Charles Dickens' A Tale of Two Cities begins with the observation: 'It was the best of times, it was the worst of times, it was the age of wisdom, it was the age of foolishness, it was the epoch of belief, it was the epoch of incredulity, it was the season of Light, it was the season of Darkness, it was the spring of hope, it was the winter of despair, we had everything before us, we had nothing before us, we were all going direct to Heaven, we were all going direct the other way — in short, the period was so far like the present period, that some of its noisiest authorities insisted on its being received, for good or for evil, in the superlative degree of comparison only.'
The description fits the period we are living in very well. There are a class of problems called 'wicked problems' which are difficult or impossible to solve because of incomplete, contradictory, and changing requirements. Solutions to wicked problems are not true-or-false, but good or bad because there are ideological, cultural, political and economic constraints which keep changing over time. These problems have a lot of ambiguity and the consequences are difficult to imagine. Most wicked problems are connected to other problems. Trying to solve one aspect of a wicked problem may reveal or create other problems.

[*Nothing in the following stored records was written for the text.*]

-- ==== Sys2Proof/Machine/HostCalls.lean ====
section
/-! DEFINITION. The host interface (00_scope.md R9): what each call does to the state and what it returns. Every call
but `execute_next()` acts in every mode (60_exceptions.md R252; decision D23; log 16). -/

namespace Sys2Proof.Machine

open Sys2Proof.Config

/-- What a call returns to the host (log 23). -/
inductive Reply where
  /-- the call is done; `execute_next()` returns Ok (30_encoding.md R70) -/
  | ok
  /-- `execute_next()` in, or just into, WaitingForKey (30_encoding.md R70) -/
  | waiting
  /-- Failed(kind) (60_exceptions.md R251) -/
  | failed (kind : ErrorKind)
  /-- the Boolean of `is_down` or `is_set` -/
  | bool (b : Bool)
  /-- the logical key of `map`, none if the host key is unbound (45_keyboard_timers.md R237) -/
  | logicalKey (k : Option Key)
  /-- the value of ST (45_keyboard_timers.md R242) -/
  | byte (b : Byte)
deriving DecidableEq, Repr

/-- The state after a call and what the call returned. -/
structure Answer where
  /-- the state after the call -/
  state : State
  /-- what the host gets back -/
  reply : Reply
deriving DecidableEq, Repr

/-- `raise Halt(kind)` in a host call: halt and return Failed(kind), the kind of this error even where the first kind
is kept (60_exceptions.md R251; decision D23). -/
def raiseTo (s : State) (kind : ErrorKind) : Answer := ⟨s.halt kind, .failed kind⟩

/-- What `execute_next()` returns, read off the mode it leaves (30_encoding.md R70). -/
def modeReply (m : Mode) : Reply :=
  match m with
  | .ready => .ok
  | .waitingForKey _ => .waiting
  | .halted kind => .failed kind

/-- `execute_next()` as a host call. -/
def callExecuteNext (s : State) : Host.Outcome Answer Fault Refusal :=
  match executeNext s with
  | .next t => .next ⟨t, modeReply t.mode⟩
  | .fault f => .fault f
  | .refused r => .refused r

/-- `load(bytes, length)`: the bound is checked before any byte is copied (20_memory.md R58; decision D26; log 26). -/
def callLoad (bytes : List Byte) (length : Nat) (s : State) : Host.Outcome Answer Fault Refusal :=
  if memSize < loadAddr + length then .next (raiseTo s .capacityExceeded)
  else if bytes.length < length then .refused .loadBufferTooShort
  else .next ⟨s.setMem (Memory.writeList s.mem loadAddr (bytes.take length)), .ok⟩

/-- A list of bindings is an injective map: no host key and no logical key stands in it twice (10_state.md R35). -/
abbrev Binding.isInjectiveMap (t : Binding) : Prop :=
  t.Pairwise (fun c d => c.1 ≠ d.1) ∧ t.Pairwise (fun c d => c.2 ≠ d.2)

/-- The form in which a state holds its table: an injective map listed by rising host key (log 4). -/
abbrev Binding.wf (t : Binding) : Prop :=
  t.Pairwise (fun c d => c.1.id < d.1.id) ∧ t.Pairwise (fun c d => c.2 ≠ d.2)

/-- Put a binding before the first one with a higher host key. -/
def Binding.insert (t : Binding) (b : HostKey × Key) : Binding :=
  match t with
  | [] => [b]
  | c :: rest => if b.1.id < c.1.id then b :: c :: rest else c :: Binding.insert rest b

/-- The same bindings by rising host key. -/
def Binding.sorted (t : Binding) : Binding :=
  match t with
  | [] => []
  | b :: rest => Binding.insert (Binding.sorted rest) b

/-- The logical key a table binds a host key to. -/
def Binding.lookup (t : Binding) (k : HostKey) : Option Key :=
  match t with
  | [] => none
  | c :: rest => if c.1 = k then some c.2 else Binding.lookup rest k

/-- `bind(map)` replaces the table (45_keyboard_timers.md R236). -/
def callBind (t : Binding) (s : State) : Host.Outcome Answer Fault Refusal :=
  if Binding.isInjectiveMap t then .next ⟨{ s with binding := Binding.sorted t }, .ok⟩
  else .refused .bindingNotInjective

/-- `map(host_key)` looks a host key up (45_keyboard_timers.md R237). -/
def callMap (k : HostKey) (s : State) : Answer := ⟨s, .logicalKey (Binding.lookup s.binding k)⟩

/-- The key event of `press` ends a wait: V[x] <- k, pc moves past the FX0A, and the core is ready again
(45_keyboard_timers.md R238). -/
def State.endWait (s : State) (k : Key) : State :=
  match s.mode with
  | .waitingForKey x => ((s.setReg x (.ofNat 8 k.val)).setPc (s.pc + instrLength)).setMode .ready
  | .ready => s
  | .halted _ => s

/-- `press(k)` (45_keyboard_timers.md R238). -/
def callPress (k : Nat) (s : State) : Answer :=
  match s.keyIndex k with
  | .error h => ⟨h, .failed .invalidKey⟩
  | .ok k => ⟨(s.setKey k true).endWait k, .ok⟩

/-- `release(k)` (45_keyboard_timers.md R239). -/
def callRelease (k : Nat) (s : State) : Answer :=
  match s.keyIndex k with
  | .error h => ⟨h, .failed .invalidKey⟩
  | .ok k => ⟨s.setKey k false, .ok⟩

/-- `is_down(k)` (45_keyboard_timers.md R240). -/
def callIsDown (k : Nat) (s : State) : Answer :=
  match s.keyIndex k with
  | .error h => ⟨h, .failed .invalidKey⟩
  | .ok k => ⟨s, .bool (s.keyDown k)⟩

/-- A timer's value after one tick: one less, never below 0 (45_keyboard_timers.md R241). -/
def tickDown (b : Byte) : Byte := if b = 0 then 0 else b - 1

/-- `tick_timers()` (45_keyboard_timers.md R241). -/
def callTickTimers (s : State) : Answer := ⟨(s.setDt (tickDown s.dt)).setSt (tickDown s.st), .ok⟩

/-- `is_set(x, y)` (44_display.md R202). -/
def callIsSet (x y : Nat) (s : State) : Answer := ⟨s, .bool (s.pixel x y)⟩

/-- The host's read of ST (45_keyboard_timers.md R242). -/
def callReadST (s : State) : Answer := ⟨s, .byte s.st⟩

/-- One call of the host interface (00_scope.md R9). -/
def perform (c : HostCall) (s : State) : Host.Outcome Answer Fault Refusal :=
  match c with
  | .reinit => .next ⟨Machine.reinit s, .ok⟩
  | .load bytes length => callLoad bytes length s
  | .bind t => callBind t s
  | .map k => .next (callMap k s)
  | .press k => .next (callPress k s)
  | .release k => .next (callRelease k s)
  | .isDown k => .next (callIsDown k s)
  | .executeNext => callExecuteNext s
  | .tickTimers => .next (callTickTimers s)
  | .isSet x y => .next (callIsSet x y s)
  | .readST => .next (callReadST s)

/-- HostKey, the open parameter (00_scope.md R10; decision D30): the host's own type `H` of key identifiers, with the
name under which a state holds each. The model takes it as an argument; nothing but equality of names is ever used
(log 3). -/
structure HostKeys (H : Type) where
  /-- the name of a host key -/
  name : H → HostKey
  /-- two host keys have two names -/
  injective : ∀ g h, name g = name h → g = h

/-- `bind(map)` of a host whose keys are `H`, the map listed in any order (45_keyboard_timers.md R236). -/
def HostKeys.bindCall {H : Type} (host : HostKeys H) (map : List (H × Key)) : HostCall :=
  .bind (map.map (fun c => (host.name c.1, c.2)))

/-- `map(host_key)` of a host whose keys are `H` (45_keyboard_timers.md R237). -/
def HostKeys.mapCall {H : Type} (host : HostKeys H) (hostKey : H) : HostCall := .map (host.name hostKey)

/-- The call the host makes next; a host with no call left in its list calls `execute_next()` (log 1). -/
def State.nextCall (s : State) : HostCall := s.hostCalls.headD .executeNext

/-- The state with that call taken off the list. -/
def State.dropCall (s : State) : State := { s with hostCalls := s.hostCalls.tail }

/-- Forget what a call returned. -/
def answerState (r : Host.Outcome Answer Fault Refusal) : Host.Outcome State Fault Refusal :=
  match r with
  | .next a => .next a.state
  | .fault f => .fault f
  | .refused r => .refused r

/-- One call of the host, whichever comes next (00_scope.md R8). -/
def hostStep (s : State) : Host.Outcome State Fault Refusal := answerState (perform s.nextCall s.dropCall)

/-- Where `withFetchWord` puts a word: at pc, or at LOAD_ADDR where pc can fetch nothing (log 24). -/
def fetchPlace (pc : Word) : Word := if pc.toNat + 1 < memSize then pc else .ofNat 16 loadAddr

/-- The calls with `execute_next()` next (log 24). -/
def executeFirst (calls : List HostCall) : List HostCall :=
  match calls with
  | [] => []
  | .executeNext :: rest => .executeNext :: rest
  | c :: rest => .executeNext :: c :: rest

/-- The state made ready to run the word `w` in its next step (log 24). -/
def placeWord (s : State) (w : Word) : State :=
  { s with
    pc := fetchPlace s.pc
    mode := .ready
    hostCalls := executeFirst s.hostCalls
    mem := Memory.writeList s.mem (fetchPlace s.pc).toNat (wordBytes w) }

end Sys2Proof.Machine
end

Climate change is such an issue and it is caused by our great need for energy. Society runs on energy and materials, but most people think it runs on money. As GDP increases globally, energy needs to increase in lockstep, i.e. for additional economic activity, we need more energy. Study after study predicts that carbon emissions will keep growing by roughly three percent a year. We face increasing effort and cost to extract minerals from lower grade ores. This will have a corresponding effect on benefits to societies while increasing carbon emissions.
As Timothy Mitchell says in Carbon Democracy, modern mass politics was made possible by the development of ways of living that used energy on a new scale. Without the energy derived from oil, the current forms of political and economic life would not exist. People have developed ways of eating, travelling, housing themselves and consuming goods and services that require very large amounts of energy from oil and other fossil fuels. More than half the total fossil fuel consumed in the 150 years or so between the 1860s, when the modern petroleum industry began, and 2020 was burned in the four decades after 1980.
In the early period of human civilization, human activity was limited by the muscular power of animals and the speed of regeneration of woodlands. When freed from these limits, the supply of energy began to grow at an exponential rather than a linear rate. You can think of fossil fuels as forms of energy in which great quantities of space and time have been compressed into a concentrated form. This means that organic matter equivalent to all of the plant and animal life produced over the entire earth for four hundred years was required to produce the fossil fuels we burn today in less than a year.
A human labourer can perform about 0.6 kWh in one workday while one barrel of crude oil can perform about 1700 kWh of work. This means that a barrel of oil has the same work potential as a human working for over 9 years (taking 300 working days a year). This energy/labor relationship was the foundation of the industrial revolution. Most technological processes require hundreds to thousands of calories of fossil energy to replace each human calorie previously used to do the same tasks manually. And fossil energy is much cheaper than human energy. These fossil ‘armies’ are the foundation of the modern global economy. We didn’t pay for the creation of these armies of workers, only their liberation.
According to modern economic theory if the price of one input gets too high, the market will develop an alternative. However, energy does not cooperate with this theory because different sources of energy exhibit critical differences in quality, density, storability, surplus, transportability, environmental impact, and other factors. For instance, there are many medium and high heat industrial processes (for textiles, chemicals, cement, steel etc.) using fossil fuels that have no current (or even under development) alternative using low-carbon technology.
One factor that would prevent any meaningful action on climate change is that it would result in changing the power relations between countries. The world’s most powerful countries are also oil states, Timothy Mitchell notes, that “without the energy they derive from oil their current forms of political and economic life would not exist.” Nor would they continue to occupy their present positions in the global ranking of power. The increase in the consumption of fossil fuels in China and India has already brought about an enormous change in their international influence.
Everybody talks of climate justice. This would require a fair apportioning of the world’s remaining “climate budget.” But if the emissions of some countries were to be curbed while the emissions of others were allowed to rise, then this would lead inevitably to a redistribution of global power. From the point of view of the American security establishment that wants maintenance of global dominance, this is precisely the scenario that is most greatly to be feared; from this perspective the continuance of the status quo is the most desirable of outcomes. This was clearly stated by George Kennan, one of the architects of the postwar strategic order (quoted in The Nutmeg’s Curse by Amitav Ghosh):
We have about 50 percent of the world’s wealth but only 6.3 percent of its population. In this situation, we cannot fail to be the object of envy and resentment. Our real task in the coming period is to devise a pattern of relations which will permit us to maintain this position of disparity. To do so, we will have to dispense with all sentimentality and day-dreaming; and our attention will have to be concentrated everywhere on our immediate national objectives.